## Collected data
/-- From R97 and R92: after an outcome, that of a reserved opcode included, the script goes on, or stops under `abort` with
a report of the outcome and its index; every outcome is kept. Other callers go on (log 7). -/
def Obligations.RunnerStopsAScriptOnlyUnderAbort : Prop :=
  ∀ (s u : State) (c : Nat) (t : Transaction) (rest : List Event) (ans : Answer Result),
    s.pending = .call c t :: rest → u.result = some ans →
    ((∃ i, decode t = .ok i ∧ exec i { s with pending := rest } = .next u) ∨
      ((∀ i : Instr, i.opcode ≠ t.op) ∧ u = { s with pending := rest, result := some (.refused .reservedOpcode) })) →
    ∃ s', step s = .next s' ∧ s'.result = some ans ∧ s'.cells = u.cells ∧
      s'.log = s.log ++ [{ caller := c, outcome := ans }] ∧
      ((∃ v, ans = .ok v) ∨ s.cfg.onError = .continue_ → s'.pending = rest ∧ s'.reports = s.reports) ∧
      ((∀ v, ans ≠ .ok v) → s.cfg.onError = .abort →
        s'.pending = rest.filter (fun e => match e with | .call c' _ => c' != c | .environment _ _ => true) ∧
        s'.reports = s.reports ++
          [{ caller := c, index := (s.log.filter fun e => e.caller == c).length, outcome := ans }])

/-- From R241: with nothing pending the block waits. -/
def Obligations.BlockWaitsWithNothingPending : Prop := ∀ s : State, s.pending = [] → step s = .next s

/-- From R29: the fixture table is well formed and has every fact of R25 but the length, which it fails for any tolerance
below 169; the spec's own table of numbers. -/
def Obligations.FixtureTableIsKnownButForItsLength : Prop :=
  tableWf tableFix = true ∧ tableKnownRows tableFix = true ∧
  (∀ tolerance, tolerance < 169 → tableKnown tolerance tableFix = false) ∧
  tableFix.map Register.num = [1, 2, 5, 6, 7, 10, 35, 149, 155, 198, 231] ∧ modeRegNum tableFix = some 2

/-- From R96: the spec's example line reads, with any table, as the operation and the expected outcome it shows. -/
def Obligations.ScriptExampleLineReads : Prop :=
  ∀ T : List Register,
    parseLine T "CSRWRITE.NAME \"MODE_REG\", mode(VELOCITY)  => done".toList =
      some (some { op := .csrWriteName "MODE_REG" (.mode .velocity), expected := some (.ok .done) })
end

## Work request
Tally how many lines of the records hold the word "outcome". Answer with the number only.

## Task response
5